Я примостился у стены. Ноги ноют, прямо гудят. Подвигал пальцами. Большой на правой ноге отдал резкой болью. Неужели повредил ноготь, когда вскочил на носки? Проделывая этот трюк, важно быстро подвернуть большой палец, чтоб упор не пришелся на ноготь. С опытом рефлекс срабатывает автоматически. Почему на сей раз я оплошал? Да, что-то отвлекло мое внимание. Точно. Теперь каждое движение будет отдавать болью. А еще предстоит четыре танца на носках. Я поежился в предчувствии озноба во всем теле, который будет вызван болью в пальце.
Но что отвлекло меня? Прыжок, ослепительная вспышка блица и одновременно еще что-то… Лицо… Прическа… Брови… Так молния внезапно высвечивает ветви дерева. Да, это лицо… Но нет, нет. Этого не может быть. Италия… А она в Западной Германии… И почему я волнуюсь? Ведь я не разглядел девушку. Только прическа и брови… Всего какая-то доля секунды. Глупости. Показалось. Она не может быть здесь.
Спустившись со сцены, я увидел Аслана Георгиевича в окружении толпы. Собственно, не в окружении. Итальянцы стояли двумя группами, а в центре — Аслан Георгиевич. Во главе правой стоял представительный мужчина лет пятидесяти с удивительно ровным и красивым загаром. Воплощение уверенности, спокойствия и солидности. Но при этом доброжелательно учтив.
— Мэр Капри, — пояснил Алан. — Сразу видно, особых забот у него нет. И свита шикарная. Он только что представил своих спутников Аслану Георгиевичу: два министра, три депутата Европарламента, остальные тоже шишки. А дамочки с украшениями — это их жены.
— А слева? — спросил я, имея в виду одетых разношерстно: в рубашки и футболки людей, многие из которых были в сандалиях.
— Коммунисты. Гордо стоят. Тот, в джинсах, невысокий, что обратился сейчас к Аслану Георгиевичу, — заместитель мэра. Видишь, обе группы отдалились друг от друга. Стоят вроде на одном пятачке, но не общаются. Свита мэра — сама по себе, товарищи его зама — сами по себе… Нелегко приходится нашему министру.
Но Аслан Георгиевич умудрялся общаться и с теми, и с другими, отвечая на вопросы то мэра и его свиты, то заместителя мэра и его товарищей.
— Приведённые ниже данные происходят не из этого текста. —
-- ==== Sys2Proof/Tests/Slice0.lean ====
section
/-! SUPPORT. The model's own tests: words that the specification assembles, instructions that it refuses, worked examples of
its chapters, and for every statement to the provers a state and operands that meet its hypotheses. -/

namespace Sys2Proof.Tests

open Sys2Proof Sys2Proof.Machine

set_option maxRecDepth 100000

/-! ## Decoding: words written out in the chapters -/

/-- The usual control fields: STALL 1, no guard. -/
def c1 : Ctl := ⟨1, false, 0, none⟩
def c2 : Ctl := ⟨2, false, 0, none⟩
def c5 : Ctl := ⟨5, false, 0, none⟩
/-- The same with the guard G (16 R247). -/
def cg (g : BitVec 3) : Ctl := ⟨1, false, 0, some ⟨g, false⟩⟩

theorem test_decode_fadd : decodeTableWord 64 0x008000C1424C11C1 =
    some (.fadd ⟨4, false, 0, some ⟨2, true⟩⟩ .f32 4 5 (.reg 6)) := by decide
theorem test_decode_smovi_short : decodeTableWord 96 0x0000620B00000000050004C6 = some (.smovi c1 10 (.short 0x620B)) := by
  decide
theorem test_decode_smovi_long : decodeTableWord 128 0x0000FF0000000030000000000B0004C7 =
    some (.smovi c1 22 (.long 0xFF0000000030)) := by decide
theorem test_decode_brs : decodeTableWord 128 0x00000000FFFFFFC000080001C000040F = some (.brs c1 .nz 7 0xFFFFFFC0 0) := by
  decide
theorem test_decode_slda : decodeTableWord 96 0x0000000800200001028004E2 = some (.slda c1 false 1 5 4 (some 8)) := by
  decide
theorem test_decode_sdiv : decodeTableWord 64 0x080000A101800491 = some (.sdiv c1 true 3 4 (.reg 5)) := by decide
theorem test_decode_srd : decodeTableWord 96 0x00000010000000000F000456 = some (.srd c1 30 0x010) := by decide
theorem test_decode_cvt : decodeTableWord 96 0x00000110009800008400120A =
    some (.cvt ⟨4, false, 0, none⟩ .f8e4 8 2 .f32 1) := by decide
theorem test_decode_shfx : decodeTableWord 96 0x00000004002000008600068E = some (.shfx c1 .w32 12 2 (.imm 4)) := by decide
theorem test_decode_gshf_dn : decodeTableWord 96 0x000000730000000102801692 = some (.gshf c5 .dn 3 3 5 4) := by decide
theorem test_decode_gshf_x : decodeTableWord 96 0x000000A50000000103000692 = some (.gshf c1 .x 2 5 6 4) := by decide
theorem test_decode_vote : decodeTableWord 64 0x0018000103000695 = some (.vote c1 .count 6 4) := by decide
theorem test_decode_unpk : decodeTableWord 96 0x0000000001000000840006CA = some (.unpk c1 false 0 8 2 0) := by decide
theorem test_decode_ld : decodeTableWord 64 0x0080000242800701 = some (.ld c1 .f32 5 9 none) := by decide
theorem test_decode_st : decodeTableWord 96 0x00000040002000A000000B06 = some (.st c2 .n32 0 5 (some 0x40)) := by decide
theorem test_decode_symst : decodeTableWord 64 0x01004062800006DD = some (.symst c1 false 0 10 3 4) := by decide
theorem test_decode_dota : decodeTableWord 96 0x00000A2101000060820006E2 = some (.dota c1 false 0 1 4 2 3 10) := by decide
theorem test_decode_mma : decodeTableWord 64 0x0001018505000745 = some (.mma c1 0 0 false false 10 20 12 16) := by decide
theorem test_decode_mma_keepb : decodeTableWord 64 0x0CD1018505000745 = some (.mma c1 10 9 true false 10 20 12 16) := by
  decide
theorem test_decode_mxrd : decodeTableWord 96 0x00060000009000000C00074A = some (.mxrd c1 false .b16 24 0 96) := by decide
theorem test_decode_mxsc : decodeTableWord 64 0x005801C000000751 = some (.mxsc c1 true .qa64 0 14) := by decide
theorem test_decode_mxz : decodeTableWord 96 0x001000000000000000000742 = some (.mxz c1 0 256) := by decide
theorem test_decode_cpyq : decodeTableWord 64 0x0000000500000781 = some (.cpyq c1 20) := by decide
theorem test_decode_cpypub : decodeTableWord 64 0x0000000000000785 = some (.cpypub c1) := by decide
theorem test_decode_cseal : decodeTableWord 64 0x0000000000000789 = some (.cseal c1 .copy) := by decide
theorem test_decode_cwait : decodeTableWord 96 0x00000001000000000000078E = some (.cwait c1 .copy 1) := by decide
theorem test_decode_hgcfg : decodeTableWord 96 0x00000000000000014000079E = some (.hgcfg c1 5 0) := by decide
theorem test_decode_hgld : decodeTableWord 96 0x0000020100000001080007A2 = some (.hgld c1 16 4 ⟨1, 0, 1⟩) := by decide
theorem test_decode_hgsc : decodeTableWord 96 0x0000020000000181000807A6 = some (.hgsc (cg 1) 4 12 ⟨0, 0, 1⟩) := by decide
theorem test_decode_hgfold : decodeTableWord 96 0x0000020008000001800007AA = some (.hgfold c1 true 6 ⟨0, 0, 1⟩) := by
  decide
theorem test_decode_atom_ar : decodeTableWord 64 0x3E8162A1CA0C07B1 =
    some (.atom (cg 2) .ar .n32 .add 3 true 20 7 21 22) := by decide
theorem test_decode_atom_plain : decodeTableWord 64 0x088182E1CA0C07B1 =
    some (.atom (cg 2) .plain .n32 .add 0 true 20 7 23 24) := by decide
theorem test_decode_seambar : decodeTableWord 96 0x0000000300100000000007C2 = some (.seambar c1 3) := by decide
theorem test_decode_slvpush : decodeTableWord 96 0x0000000000080001400007CA = some (.slvpush c1 0 5) := by decide
theorem test_decode_phase : decodeTableWord 64 0x00980000000007CD = some (.phaseRel c1 3) := by decide
theorem test_decode_spill : decodeTableWord 96 0x0000000200000002400007E2 = some (.spill c1 9 2) := by decide
theorem test_decode_tidset : decodeTableWord 96 0x0000001100000000000007F2 = some (.tidset c1 17) := by decide
theorem test_decode_ctnclose : decodeTableWord 64 0x00080000000007ED = some (.ctnclose c1) := by decide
— Кто такие осетины? — переспросил наш министр. — Выходит, наши танцы вызвали интерес к народу. Осетины — немногочисленны, обитают в центральной части Кавказских гор. Кстати, наши предки — скифы, сарматы и аланы, в свое время, точнее, в первые века нашей эры, жили по соседству с римлянами. Гунны, появившиеся с Востока, увлекли массу алан за собой на Запад. Лишь часть алан, решившаяся не соединяться с Аттилой, отошла на Кавказ. Мы-то и являемся потомками непокорившихся гуннам алан. Нас около пятисот тысяч человек…
— Всего пятьсот тысяч? — поразился мэр и спросил: — И как вам удалось в наш нивелирующий все и вся век сохранить столь самобытный фольклор?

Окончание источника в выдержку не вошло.